Saved entries:
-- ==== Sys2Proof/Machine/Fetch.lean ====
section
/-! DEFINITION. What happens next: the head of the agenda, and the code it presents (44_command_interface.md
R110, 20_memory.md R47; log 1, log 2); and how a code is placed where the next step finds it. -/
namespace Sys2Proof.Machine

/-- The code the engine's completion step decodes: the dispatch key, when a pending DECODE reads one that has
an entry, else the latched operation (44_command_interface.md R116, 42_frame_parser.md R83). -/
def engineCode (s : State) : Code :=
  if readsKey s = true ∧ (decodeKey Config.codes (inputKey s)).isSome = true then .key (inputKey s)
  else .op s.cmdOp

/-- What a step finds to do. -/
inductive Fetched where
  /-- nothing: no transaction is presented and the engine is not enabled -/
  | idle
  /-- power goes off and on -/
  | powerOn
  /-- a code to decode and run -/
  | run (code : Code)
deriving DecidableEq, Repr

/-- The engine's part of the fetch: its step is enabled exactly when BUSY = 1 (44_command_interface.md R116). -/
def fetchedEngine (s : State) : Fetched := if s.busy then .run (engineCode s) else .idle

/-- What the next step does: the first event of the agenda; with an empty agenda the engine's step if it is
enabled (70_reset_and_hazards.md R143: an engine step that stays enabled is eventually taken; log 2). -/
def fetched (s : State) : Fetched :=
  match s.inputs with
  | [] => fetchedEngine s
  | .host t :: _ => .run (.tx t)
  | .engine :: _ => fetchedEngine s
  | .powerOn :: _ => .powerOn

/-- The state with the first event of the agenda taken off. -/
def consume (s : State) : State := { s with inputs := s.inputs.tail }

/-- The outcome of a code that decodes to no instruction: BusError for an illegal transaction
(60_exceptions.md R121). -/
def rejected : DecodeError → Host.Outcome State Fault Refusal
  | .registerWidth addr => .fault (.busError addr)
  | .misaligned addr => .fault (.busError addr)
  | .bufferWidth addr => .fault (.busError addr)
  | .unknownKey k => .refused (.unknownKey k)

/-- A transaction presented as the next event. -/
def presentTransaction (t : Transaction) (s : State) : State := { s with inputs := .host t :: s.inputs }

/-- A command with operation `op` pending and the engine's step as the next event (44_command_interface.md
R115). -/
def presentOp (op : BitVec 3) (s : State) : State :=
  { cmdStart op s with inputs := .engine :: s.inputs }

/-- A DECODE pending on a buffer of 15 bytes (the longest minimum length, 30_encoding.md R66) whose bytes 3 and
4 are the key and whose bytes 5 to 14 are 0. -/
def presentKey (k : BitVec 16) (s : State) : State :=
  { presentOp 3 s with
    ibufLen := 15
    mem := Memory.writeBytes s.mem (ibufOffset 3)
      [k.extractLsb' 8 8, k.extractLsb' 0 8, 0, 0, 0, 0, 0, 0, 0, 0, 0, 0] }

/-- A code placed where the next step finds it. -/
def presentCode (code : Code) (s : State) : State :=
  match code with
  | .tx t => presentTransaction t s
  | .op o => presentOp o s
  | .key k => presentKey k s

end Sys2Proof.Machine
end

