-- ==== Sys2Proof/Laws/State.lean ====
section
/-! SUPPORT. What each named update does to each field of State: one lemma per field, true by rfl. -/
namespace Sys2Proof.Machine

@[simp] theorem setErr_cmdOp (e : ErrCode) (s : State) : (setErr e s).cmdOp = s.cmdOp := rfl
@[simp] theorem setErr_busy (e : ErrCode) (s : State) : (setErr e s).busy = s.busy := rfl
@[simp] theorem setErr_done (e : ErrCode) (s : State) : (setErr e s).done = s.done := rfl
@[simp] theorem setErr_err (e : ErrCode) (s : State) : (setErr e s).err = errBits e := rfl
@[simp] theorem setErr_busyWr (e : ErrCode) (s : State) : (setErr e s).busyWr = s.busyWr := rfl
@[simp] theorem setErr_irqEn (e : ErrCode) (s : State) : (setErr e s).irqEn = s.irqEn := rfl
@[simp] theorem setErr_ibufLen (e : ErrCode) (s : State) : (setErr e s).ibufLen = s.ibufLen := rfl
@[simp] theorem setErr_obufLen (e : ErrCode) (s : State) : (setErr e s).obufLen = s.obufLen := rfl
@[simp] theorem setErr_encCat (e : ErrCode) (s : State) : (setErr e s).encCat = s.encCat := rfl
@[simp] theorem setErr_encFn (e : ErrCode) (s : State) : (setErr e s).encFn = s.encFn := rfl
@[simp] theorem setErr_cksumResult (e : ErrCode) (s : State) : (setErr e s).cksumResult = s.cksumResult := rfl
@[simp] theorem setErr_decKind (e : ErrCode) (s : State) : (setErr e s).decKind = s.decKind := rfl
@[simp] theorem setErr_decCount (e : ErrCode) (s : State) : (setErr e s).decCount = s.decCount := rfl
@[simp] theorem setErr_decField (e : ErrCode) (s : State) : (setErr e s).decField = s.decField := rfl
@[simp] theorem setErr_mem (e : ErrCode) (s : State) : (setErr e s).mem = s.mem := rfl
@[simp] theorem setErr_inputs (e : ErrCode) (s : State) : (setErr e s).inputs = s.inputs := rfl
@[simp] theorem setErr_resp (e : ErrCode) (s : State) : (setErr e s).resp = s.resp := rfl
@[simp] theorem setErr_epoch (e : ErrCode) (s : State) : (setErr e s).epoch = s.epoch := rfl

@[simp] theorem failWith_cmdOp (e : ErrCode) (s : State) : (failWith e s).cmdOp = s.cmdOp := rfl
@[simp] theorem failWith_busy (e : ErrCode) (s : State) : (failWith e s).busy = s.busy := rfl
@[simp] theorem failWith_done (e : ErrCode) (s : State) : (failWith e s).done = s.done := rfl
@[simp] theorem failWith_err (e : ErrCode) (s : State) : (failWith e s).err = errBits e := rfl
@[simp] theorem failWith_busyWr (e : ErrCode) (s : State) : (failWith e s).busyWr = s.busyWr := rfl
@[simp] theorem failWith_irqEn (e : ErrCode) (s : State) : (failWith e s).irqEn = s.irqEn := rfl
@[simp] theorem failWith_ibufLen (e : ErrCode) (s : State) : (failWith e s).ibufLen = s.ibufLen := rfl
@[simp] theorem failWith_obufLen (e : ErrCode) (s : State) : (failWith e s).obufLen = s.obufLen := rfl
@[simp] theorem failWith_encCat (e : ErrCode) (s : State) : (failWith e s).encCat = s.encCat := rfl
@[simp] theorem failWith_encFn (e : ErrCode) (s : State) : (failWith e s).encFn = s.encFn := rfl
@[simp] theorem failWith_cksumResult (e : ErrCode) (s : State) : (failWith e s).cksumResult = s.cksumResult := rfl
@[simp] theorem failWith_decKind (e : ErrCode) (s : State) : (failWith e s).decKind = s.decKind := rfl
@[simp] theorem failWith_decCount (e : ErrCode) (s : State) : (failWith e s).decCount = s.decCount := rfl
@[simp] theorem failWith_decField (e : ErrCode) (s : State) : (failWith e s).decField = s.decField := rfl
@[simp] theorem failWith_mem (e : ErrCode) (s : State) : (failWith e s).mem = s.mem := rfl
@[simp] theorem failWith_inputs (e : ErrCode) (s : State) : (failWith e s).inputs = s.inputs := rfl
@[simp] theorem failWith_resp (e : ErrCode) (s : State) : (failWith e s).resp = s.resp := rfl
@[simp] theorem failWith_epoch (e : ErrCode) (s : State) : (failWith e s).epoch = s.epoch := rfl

--

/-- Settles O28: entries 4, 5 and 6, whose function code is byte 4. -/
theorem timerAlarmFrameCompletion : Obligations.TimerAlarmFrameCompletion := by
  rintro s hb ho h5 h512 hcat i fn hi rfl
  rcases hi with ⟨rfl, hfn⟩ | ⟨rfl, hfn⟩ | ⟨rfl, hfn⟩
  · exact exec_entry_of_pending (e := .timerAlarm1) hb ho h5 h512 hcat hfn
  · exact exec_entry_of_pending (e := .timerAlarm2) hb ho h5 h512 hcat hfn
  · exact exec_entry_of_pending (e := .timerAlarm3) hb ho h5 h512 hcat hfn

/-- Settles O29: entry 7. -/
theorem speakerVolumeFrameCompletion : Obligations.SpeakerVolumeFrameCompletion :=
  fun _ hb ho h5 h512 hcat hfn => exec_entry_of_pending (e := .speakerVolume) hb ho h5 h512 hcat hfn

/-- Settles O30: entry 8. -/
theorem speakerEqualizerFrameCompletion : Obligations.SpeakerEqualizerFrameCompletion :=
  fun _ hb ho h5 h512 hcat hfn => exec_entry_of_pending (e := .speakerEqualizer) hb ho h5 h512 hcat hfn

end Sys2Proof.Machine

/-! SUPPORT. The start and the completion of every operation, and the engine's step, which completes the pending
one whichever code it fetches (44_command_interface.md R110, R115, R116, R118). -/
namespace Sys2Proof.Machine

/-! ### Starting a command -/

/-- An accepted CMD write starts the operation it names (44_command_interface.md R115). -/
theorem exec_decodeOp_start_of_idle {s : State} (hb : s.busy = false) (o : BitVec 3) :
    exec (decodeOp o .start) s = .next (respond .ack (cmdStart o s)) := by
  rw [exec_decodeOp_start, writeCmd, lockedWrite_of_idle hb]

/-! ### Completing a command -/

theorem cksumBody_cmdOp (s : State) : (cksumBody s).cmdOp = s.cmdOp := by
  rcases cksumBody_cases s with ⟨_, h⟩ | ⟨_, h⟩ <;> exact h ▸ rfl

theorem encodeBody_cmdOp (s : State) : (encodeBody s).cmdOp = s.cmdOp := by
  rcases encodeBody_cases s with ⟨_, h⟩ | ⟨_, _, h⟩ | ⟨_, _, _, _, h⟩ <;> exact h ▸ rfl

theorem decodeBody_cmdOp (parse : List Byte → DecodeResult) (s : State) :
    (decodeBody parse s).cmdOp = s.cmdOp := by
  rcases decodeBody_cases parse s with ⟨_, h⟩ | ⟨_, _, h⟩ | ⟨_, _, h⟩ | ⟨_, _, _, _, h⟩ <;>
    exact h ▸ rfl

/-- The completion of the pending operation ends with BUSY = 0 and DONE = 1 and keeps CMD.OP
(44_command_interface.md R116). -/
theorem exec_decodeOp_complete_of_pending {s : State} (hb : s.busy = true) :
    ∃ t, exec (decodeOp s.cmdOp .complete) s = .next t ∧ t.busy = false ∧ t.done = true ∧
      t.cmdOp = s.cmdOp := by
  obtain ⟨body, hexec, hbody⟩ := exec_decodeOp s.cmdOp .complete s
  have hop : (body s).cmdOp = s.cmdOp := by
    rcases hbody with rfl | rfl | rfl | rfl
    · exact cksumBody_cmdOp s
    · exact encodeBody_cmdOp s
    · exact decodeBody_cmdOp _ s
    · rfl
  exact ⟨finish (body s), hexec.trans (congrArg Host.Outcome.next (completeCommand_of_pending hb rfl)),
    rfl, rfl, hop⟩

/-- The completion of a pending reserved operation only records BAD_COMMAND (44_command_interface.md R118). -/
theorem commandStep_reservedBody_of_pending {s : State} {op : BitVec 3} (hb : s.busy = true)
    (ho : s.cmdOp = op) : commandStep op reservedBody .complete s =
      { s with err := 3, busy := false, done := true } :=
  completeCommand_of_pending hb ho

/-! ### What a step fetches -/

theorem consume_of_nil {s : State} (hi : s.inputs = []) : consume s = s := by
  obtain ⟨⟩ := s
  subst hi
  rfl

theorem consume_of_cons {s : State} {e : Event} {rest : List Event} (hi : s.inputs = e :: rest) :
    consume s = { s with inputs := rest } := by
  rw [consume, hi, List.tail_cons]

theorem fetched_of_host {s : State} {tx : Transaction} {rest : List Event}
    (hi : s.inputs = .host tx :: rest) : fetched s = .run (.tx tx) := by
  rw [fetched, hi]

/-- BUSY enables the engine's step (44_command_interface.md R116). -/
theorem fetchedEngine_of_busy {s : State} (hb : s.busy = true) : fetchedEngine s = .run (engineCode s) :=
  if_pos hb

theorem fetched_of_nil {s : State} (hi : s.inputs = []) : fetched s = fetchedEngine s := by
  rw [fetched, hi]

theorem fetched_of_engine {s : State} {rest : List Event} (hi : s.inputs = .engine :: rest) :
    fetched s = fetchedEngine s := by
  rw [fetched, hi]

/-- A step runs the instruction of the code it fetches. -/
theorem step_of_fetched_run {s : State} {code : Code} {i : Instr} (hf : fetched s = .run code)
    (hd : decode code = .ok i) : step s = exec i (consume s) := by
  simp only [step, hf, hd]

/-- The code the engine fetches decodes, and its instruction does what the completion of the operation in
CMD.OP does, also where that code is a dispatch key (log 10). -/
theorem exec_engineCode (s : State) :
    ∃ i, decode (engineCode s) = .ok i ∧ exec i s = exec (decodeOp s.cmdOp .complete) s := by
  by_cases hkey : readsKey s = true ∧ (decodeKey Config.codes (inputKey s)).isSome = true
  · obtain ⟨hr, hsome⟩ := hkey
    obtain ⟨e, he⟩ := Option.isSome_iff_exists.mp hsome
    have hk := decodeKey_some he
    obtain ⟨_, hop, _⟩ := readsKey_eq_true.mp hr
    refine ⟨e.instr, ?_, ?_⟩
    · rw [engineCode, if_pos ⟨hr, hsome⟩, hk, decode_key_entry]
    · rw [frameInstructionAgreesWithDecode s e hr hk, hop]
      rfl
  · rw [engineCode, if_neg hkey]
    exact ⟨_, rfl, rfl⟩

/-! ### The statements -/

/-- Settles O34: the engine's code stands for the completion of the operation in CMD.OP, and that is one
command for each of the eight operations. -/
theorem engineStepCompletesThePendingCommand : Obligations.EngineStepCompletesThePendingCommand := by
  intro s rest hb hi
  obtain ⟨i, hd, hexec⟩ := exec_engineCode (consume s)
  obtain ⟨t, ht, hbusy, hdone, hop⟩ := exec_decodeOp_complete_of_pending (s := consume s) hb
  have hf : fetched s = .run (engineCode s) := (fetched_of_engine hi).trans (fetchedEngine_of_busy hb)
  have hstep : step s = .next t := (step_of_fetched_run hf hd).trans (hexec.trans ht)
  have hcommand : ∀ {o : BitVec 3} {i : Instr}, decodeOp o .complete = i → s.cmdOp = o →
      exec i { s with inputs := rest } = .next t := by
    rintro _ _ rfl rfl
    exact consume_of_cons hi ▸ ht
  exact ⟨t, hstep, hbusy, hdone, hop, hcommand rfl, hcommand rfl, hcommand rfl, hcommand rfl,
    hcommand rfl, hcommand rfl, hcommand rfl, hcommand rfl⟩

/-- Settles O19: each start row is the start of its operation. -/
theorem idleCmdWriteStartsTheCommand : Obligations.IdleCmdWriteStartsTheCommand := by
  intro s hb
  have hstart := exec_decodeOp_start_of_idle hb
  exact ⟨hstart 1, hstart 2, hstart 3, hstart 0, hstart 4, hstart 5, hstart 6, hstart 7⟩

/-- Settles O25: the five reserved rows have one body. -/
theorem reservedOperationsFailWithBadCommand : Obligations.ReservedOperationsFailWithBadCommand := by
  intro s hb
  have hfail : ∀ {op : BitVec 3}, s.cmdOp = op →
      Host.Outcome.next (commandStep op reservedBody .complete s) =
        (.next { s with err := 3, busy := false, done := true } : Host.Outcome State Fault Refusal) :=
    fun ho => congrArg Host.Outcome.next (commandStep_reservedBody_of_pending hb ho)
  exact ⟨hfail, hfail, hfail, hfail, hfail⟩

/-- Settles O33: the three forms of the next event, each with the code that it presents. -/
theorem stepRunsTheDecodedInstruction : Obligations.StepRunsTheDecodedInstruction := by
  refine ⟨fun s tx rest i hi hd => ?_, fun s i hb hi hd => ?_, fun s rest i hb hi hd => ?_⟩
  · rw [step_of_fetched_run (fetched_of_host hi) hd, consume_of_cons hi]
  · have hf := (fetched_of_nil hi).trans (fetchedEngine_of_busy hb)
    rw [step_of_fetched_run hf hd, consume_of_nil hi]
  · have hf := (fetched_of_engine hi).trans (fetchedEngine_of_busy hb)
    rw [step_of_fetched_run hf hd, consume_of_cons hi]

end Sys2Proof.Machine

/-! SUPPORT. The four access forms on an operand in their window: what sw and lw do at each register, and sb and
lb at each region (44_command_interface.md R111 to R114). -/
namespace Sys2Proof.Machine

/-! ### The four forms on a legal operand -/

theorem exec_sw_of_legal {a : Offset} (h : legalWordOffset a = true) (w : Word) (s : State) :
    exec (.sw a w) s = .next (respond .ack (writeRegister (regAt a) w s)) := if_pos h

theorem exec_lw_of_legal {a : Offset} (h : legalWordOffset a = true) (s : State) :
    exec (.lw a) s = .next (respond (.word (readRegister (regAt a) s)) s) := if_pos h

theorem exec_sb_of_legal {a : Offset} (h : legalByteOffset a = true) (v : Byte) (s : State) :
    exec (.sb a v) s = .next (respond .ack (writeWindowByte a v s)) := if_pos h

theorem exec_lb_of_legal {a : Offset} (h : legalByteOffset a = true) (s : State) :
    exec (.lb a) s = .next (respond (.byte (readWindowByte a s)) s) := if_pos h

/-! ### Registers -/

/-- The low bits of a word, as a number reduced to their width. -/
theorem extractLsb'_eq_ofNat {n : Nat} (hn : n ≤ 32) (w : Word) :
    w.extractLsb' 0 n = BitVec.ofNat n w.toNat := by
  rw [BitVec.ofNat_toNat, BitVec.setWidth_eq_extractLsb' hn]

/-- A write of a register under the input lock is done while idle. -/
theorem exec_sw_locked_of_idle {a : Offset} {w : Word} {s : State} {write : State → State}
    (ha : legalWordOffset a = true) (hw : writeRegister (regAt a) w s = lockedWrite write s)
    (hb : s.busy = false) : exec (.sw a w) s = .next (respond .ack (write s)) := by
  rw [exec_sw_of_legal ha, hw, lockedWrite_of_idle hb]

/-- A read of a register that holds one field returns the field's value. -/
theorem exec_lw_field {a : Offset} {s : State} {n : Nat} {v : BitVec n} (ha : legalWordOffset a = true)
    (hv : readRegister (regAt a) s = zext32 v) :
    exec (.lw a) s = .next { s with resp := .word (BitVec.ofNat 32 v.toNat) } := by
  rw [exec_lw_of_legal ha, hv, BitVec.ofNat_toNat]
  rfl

...

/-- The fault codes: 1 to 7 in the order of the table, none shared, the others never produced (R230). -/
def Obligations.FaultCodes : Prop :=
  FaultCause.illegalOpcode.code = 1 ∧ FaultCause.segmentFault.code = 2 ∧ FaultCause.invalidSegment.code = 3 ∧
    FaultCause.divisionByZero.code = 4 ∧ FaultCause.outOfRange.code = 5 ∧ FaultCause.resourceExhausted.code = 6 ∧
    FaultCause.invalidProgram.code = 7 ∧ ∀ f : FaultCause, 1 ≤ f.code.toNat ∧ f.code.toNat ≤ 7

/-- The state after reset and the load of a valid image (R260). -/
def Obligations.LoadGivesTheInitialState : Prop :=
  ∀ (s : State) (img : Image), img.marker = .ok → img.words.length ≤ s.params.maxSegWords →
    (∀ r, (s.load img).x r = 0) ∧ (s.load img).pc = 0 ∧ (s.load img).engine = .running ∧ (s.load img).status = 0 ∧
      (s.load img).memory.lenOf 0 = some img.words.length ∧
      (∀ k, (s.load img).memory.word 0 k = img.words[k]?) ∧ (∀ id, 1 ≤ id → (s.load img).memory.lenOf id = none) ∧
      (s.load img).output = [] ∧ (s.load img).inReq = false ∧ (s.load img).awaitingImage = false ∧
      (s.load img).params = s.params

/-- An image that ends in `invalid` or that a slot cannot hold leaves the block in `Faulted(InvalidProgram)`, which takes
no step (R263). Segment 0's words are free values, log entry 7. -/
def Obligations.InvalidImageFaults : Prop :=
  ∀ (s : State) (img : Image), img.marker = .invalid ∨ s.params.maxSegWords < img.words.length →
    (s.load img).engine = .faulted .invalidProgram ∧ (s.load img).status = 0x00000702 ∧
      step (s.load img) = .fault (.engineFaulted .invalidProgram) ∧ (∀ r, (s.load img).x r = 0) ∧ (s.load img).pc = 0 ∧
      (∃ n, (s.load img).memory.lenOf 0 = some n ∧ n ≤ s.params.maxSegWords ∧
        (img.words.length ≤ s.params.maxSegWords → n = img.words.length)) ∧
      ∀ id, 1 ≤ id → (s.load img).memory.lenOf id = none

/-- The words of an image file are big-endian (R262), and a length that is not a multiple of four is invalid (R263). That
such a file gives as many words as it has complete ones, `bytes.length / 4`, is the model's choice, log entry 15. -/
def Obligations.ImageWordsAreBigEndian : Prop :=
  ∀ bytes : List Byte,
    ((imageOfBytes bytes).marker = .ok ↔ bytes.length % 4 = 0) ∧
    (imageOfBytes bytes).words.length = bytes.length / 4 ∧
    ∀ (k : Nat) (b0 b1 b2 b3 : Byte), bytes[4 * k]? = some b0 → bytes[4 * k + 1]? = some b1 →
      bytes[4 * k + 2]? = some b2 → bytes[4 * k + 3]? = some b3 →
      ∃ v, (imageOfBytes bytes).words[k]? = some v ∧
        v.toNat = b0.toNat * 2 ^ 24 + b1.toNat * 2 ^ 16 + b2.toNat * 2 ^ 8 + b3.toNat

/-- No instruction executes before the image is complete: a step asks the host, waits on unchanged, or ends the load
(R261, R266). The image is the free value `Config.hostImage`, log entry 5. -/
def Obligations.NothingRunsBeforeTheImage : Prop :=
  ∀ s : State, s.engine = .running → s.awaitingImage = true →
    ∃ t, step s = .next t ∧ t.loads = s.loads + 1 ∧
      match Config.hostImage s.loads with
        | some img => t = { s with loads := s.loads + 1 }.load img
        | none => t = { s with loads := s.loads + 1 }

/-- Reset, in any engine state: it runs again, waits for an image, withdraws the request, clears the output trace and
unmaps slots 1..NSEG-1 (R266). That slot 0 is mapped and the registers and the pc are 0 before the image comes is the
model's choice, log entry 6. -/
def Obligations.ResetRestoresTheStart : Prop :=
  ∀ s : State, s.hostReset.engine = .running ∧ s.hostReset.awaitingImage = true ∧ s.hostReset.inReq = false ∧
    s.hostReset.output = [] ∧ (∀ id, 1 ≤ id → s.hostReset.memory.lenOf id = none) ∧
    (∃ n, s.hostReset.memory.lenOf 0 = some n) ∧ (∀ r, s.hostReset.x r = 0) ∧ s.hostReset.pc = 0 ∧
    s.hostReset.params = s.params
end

What to produce: From the records above, copy every line that holds the word "encFn".

Response to the task:
@[simp] theorem setErr_encFn (e : ErrCode) (s : State) : (setErr e s).encFn = s.encFn := rfl
@[simp] theorem failWith_encFn (e : ErrCode) (s : State) : (failWith e s).encFn = s.encFn := rfl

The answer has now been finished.